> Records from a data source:
*****

-- ==== Sys2Proof/Laws/State.lean ====
section
/-!
SUPPORT. What each update of the state leaves in each field: one lemma per field per update, so that no proof unfolds a
record update.
-/
namespace Sys2Proof.Machine

/-! ### modCore -/

@[simp] theorem State.modCore_pending (s : State) (c : CoreId) (f : Core → Core) : (s.modCore c f).pending = s.pending := rfl
@[simp] theorem State.modCore_build (s : State) (c : CoreId) (f : Core → Core) : (s.modCore c f).build = s.build := rfl
@[simp] theorem State.modCore_cores (s : State) (c : CoreId) (f : Core → Core) : (s.modCore c f).cores = upd s.cores c f := rfl
@[simp] theorem State.modCore_deep (s : State) (c : CoreId) (f : Core → Core) : (s.modCore c f).deep = s.deep := rfl
@[simp] theorem State.modCore_parts (s : State) (c : CoreId) (f : Core → Core) : (s.modCore c f).parts = s.parts := rfl
@[simp] theorem State.modCore_queues (s : State) (c : CoreId) (f : Core → Core) : (s.modCore c f).queues = s.queues := rfl
@[simp] theorem State.modCore_fetched (s : State) (c : CoreId) (f : Core → Core) : (s.modCore c f).fetched = s.fetched := rfl
@[simp] theorem State.modCore_steps (s : State) (c : CoreId) (f : Core → Core) : (s.modCore c f).steps = s.steps := rfl
@[simp] theorem State.modCore_journal (s : State) (c : CoreId) (f : Core → Core) : (s.modCore c f).journal = s.journal := rfl
@[simp] theorem State.modCore_records (s : State) (c : CoreId) (f : Core → Core) : (s.modCore c f).records = s.records := rfl
@[simp] theorem State.modCore_nextRec (s : State) (c : CoreId) (f : Core → Core) : (s.modCore c f).nextRec = s.nextRec := rfl
@[simp] theorem State.modCore_rt (s : State) (c : CoreId) (f : Core → Core) : (s.modCore c f).rt = s.rt := rfl
@[simp] theorem State.modCore_ports (s : State) (c : CoreId) (f : Core → Core) : (s.modCore c f).ports = s.ports := rfl
@[simp] theorem State.modCore_xlate (s : State) (c : CoreId) (f : Core → Core) : (s.modCore c f).xlate = s.xlate := rfl
@[simp] theorem State.modCore_tables (s : State) (c : CoreId) (f : Core → Core) : (s.modCore c f).tables = s.tables := rfl
@[simp] theorem State.modCore_sets (s : State) (c : CoreId) (f : Core → Core) : (s.modCore c f).sets = s.sets := rfl
@[simp] theorem State.modCore_link (s : State) (c : CoreId) (f : Core → Core) : (s.modCore c f).link = s.link := rfl
@[simp] theorem State.modCore_power (s : State) (c : CoreId) (f : Core → Core) : (s.modCore c f).power = s.power := rfl
@[simp] theorem State.modCore_fault (s : State) (c : CoreId) (f : Core → Core) : (s.modCore c f).fault = s.fault := rfl
@[simp] theorem State.modCore_start (s : State) (c : CoreId) (f : Core → Core) : (s.modCore c f).start = s.start := rfl
@[simp] theorem State.modCore_pins (s : State) (c : CoreId) (f : Core → Core) : (s.modCore c f).pins = s.pins := rfl
@[simp] theorem State.modCore_ctl (s : State) (c : CoreId) (f : Core → Core) : (s.modCore c f).ctl = s.ctl := rfl
@[simp] theorem State.modCore_scrub (s : State) (c : CoreId) (f : Core → Core) : (s.modCore c f).scrub = s.scrub := rfl

/-! ### modPart -/

@[simp] theorem State.modPart_pending (s : State) (p : PartId) (f : Partition → Partition) : (s.modPart p f).pending = s.pending := rfl
@[simp] theorem State.modPart_build (s : State) (p : PartId) (f : Partition → Partition) : (s.modPart p f).build = s.build := rfl
@[simp] theorem State.modPart_cores (s : State) (p : PartId) (f : Partition → Partition) : (s.modPart p f).cores = s.cores := rfl
@[simp] theorem State.modPart_deep (s : State) (p : PartId) (f : Partition → Partition) : (s.modPart p f).deep = s.deep := rfl
@[simp] theorem State.modPart_parts (s : State) (p : PartId) (f : Partition → Partition) : (s.modPart p f).parts = upd s.parts p f := rfl
@[simp] theorem State.modPart_queues (s : State) (p : PartId) (f : Partition → Partition) : (s.modPart p f).queues = s.queues := rfl
@[simp] theorem State.modPart_fetched (s : State) (p : PartId) (f : Partition → Partition) : (s.modPart p f).fetched = s.fetched := rfl
@[simp] theorem State.modPart_steps (s : State) (p : PartId) (f : Partition → Partition) : (s.modPart p f).steps = s.steps := rfl
@[simp] theorem State.modPart_journal (s : State) (p : PartId) (f : Partition → Partition) : (s.modPart p f).journal = s.journal := rfl
@[simp] theorem State.modPart_records (s : State) (p : PartId) (f : Partition → Partition) : (s.modPart p f).records = s.records := rfl
@[simp] theorem State.modPart_nextRec (s : State) (p : PartId) (f : Partition → Partition) : (s.modPart p f).nextRec = s.nextRec := rfl
@[simp] theorem State.modPart_rt (s : State) (p : PartId) (f : Partition → Partition) : (s.modPart p f).rt = s.rt := rfl
@[simp] theorem State.modPart_ports (s : State) (p : PartId) (f : Partition → Partition) : (s.modPart p f).ports = s.ports := rfl
@[simp] theorem State.modPart_xlate (s : State) (p : PartId) (f : Partition → Partition) : (s.modPart p f).xlate = s.xlate := rfl
@[simp] theorem State.modPart_tables (s : State) (p : PartId) (f : Partition → Partition) : (s.modPart p f).tables = s.tables := rfl
@[simp] theorem State.modPart_sets (s : State) (p : PartId) (f : Partition → Partition) : (s.modPart p f).sets = s.sets := rfl
@[simp] theorem State.modPart_link (s : State) (p : PartId) (f : Partition → Partition) : (s.modPart p f).link = s.link := rfl
@[simp] theorem State.modPart_power (s : State) (p : PartId) (f : Partition → Partition) : (s.modPart p f).power = s.power := rfl
@[simp] theorem State.modPart_fault (s : State) (p : PartId) (f : Partition → Partition) : (s.modPart p f).fault = s.fault := rfl
@[simp] theorem State.modPart_start (s : State) (p : PartId) (f : Partition → Partition) : (s.modPart p f).start = s.start := rfl
@[simp] theorem State.modPart_pins (s : State) (p : PartId) (f : Partition → Partition) : (s.modPart p f).pins = s.pins := rfl
@[simp] theorem State.modPart_ctl (s : State) (p : PartId) (f : Partition → Partition) : (s.modPart p f).ctl = s.ctl := rfl
@[simp] theorem State.modPart_scrub (s : State) (p : PartId) (f : Partition → Partition) : (s.modPart p f).scrub = s.scrub := rfl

*****

> WHAT YOU NEED TO DO: Your answer should be the lines from the one containing "p f).steps = s.steps := rfl" through the end of the records, both included, output exactly and with nothing added.

> EXERCISE RESPONSE:
@[simp] theorem State.modPart_steps (s : State) (p : PartId) (f : Partition → Partition) : (s.modPart p f).steps = s.steps := rfl
@[simp] theorem State.modPart_journal (s : State) (p : PartId) (f : Partition → Partition) : (s.modPart p f).journal = s.journal := rfl
@[simp] theorem State.modPart_records (s : State) (p : PartId) (f : Partition → Partition) : (s.modPart p f).records = s.records := rfl
@[simp] theorem State.modPart_nextRec (s : State) (p : PartId) (f : Partition → Partition) : (s.modPart p f).nextRec = s.nextRec := rfl
@[simp] theorem State.modPart_rt (s : State) (p : PartId) (f : Partition → Partition) : (s.modPart p f).rt = s.rt := rfl
@[simp] theorem State.modPart_ports (s : State) (p : PartId) (f : Partition → Partition) : (s.modPart p f).ports = s.ports := rfl
@[simp] theorem State.modPart_xlate (s : State) (p : PartId) (f : Partition → Partition) : (s.modPart p f).xlate = s.xlate := rfl
@[simp] theorem State.modPart_tables (s : State) (p : PartId) (f : Partition → Partition) : (s.modPart p f).tables = s.tables := rfl
@[simp] theorem State.modPart_sets (s : State) (p : PartId) (f : Partition → Partition) : (s.modPart p f).sets = s.sets := rfl
@[simp] theorem State.modPart_link (s : State) (p : PartId) (f : Partition → Partition) : (s.modPart p f).link = s.link := rfl
@[simp] theorem State.modPart_power (s : State) (p : PartId) (f : Partition → Partition) : (s.modPart p f).power = s.power := rfl
@[simp] theorem State.modPart_fault (s : State) (p : PartId) (f : Partition → Partition) : (s.modPart p f).fault = s.fault := rfl
@[simp] theorem State.modPart_start (s : State) (p : PartId) (f : Partition → Partition) : (s.modPart p f).start = s.start := rfl
@[simp] theorem State.modPart_pins (s : State) (p : PartId) (f : Partition → Partition) : (s.modPart p f).pins = s.pins := rfl
@[simp] theorem State.modPart_ctl (s : State) (p : PartId) (f : Partition → Partition) : (s.modPart p f).ctl = s.ctl := rfl
@[simp] theorem State.modPart_scrub (s : State) (p : PartId) (f : Partition → Partition) : (s.modPart p f).scrub = s.scrub := rfl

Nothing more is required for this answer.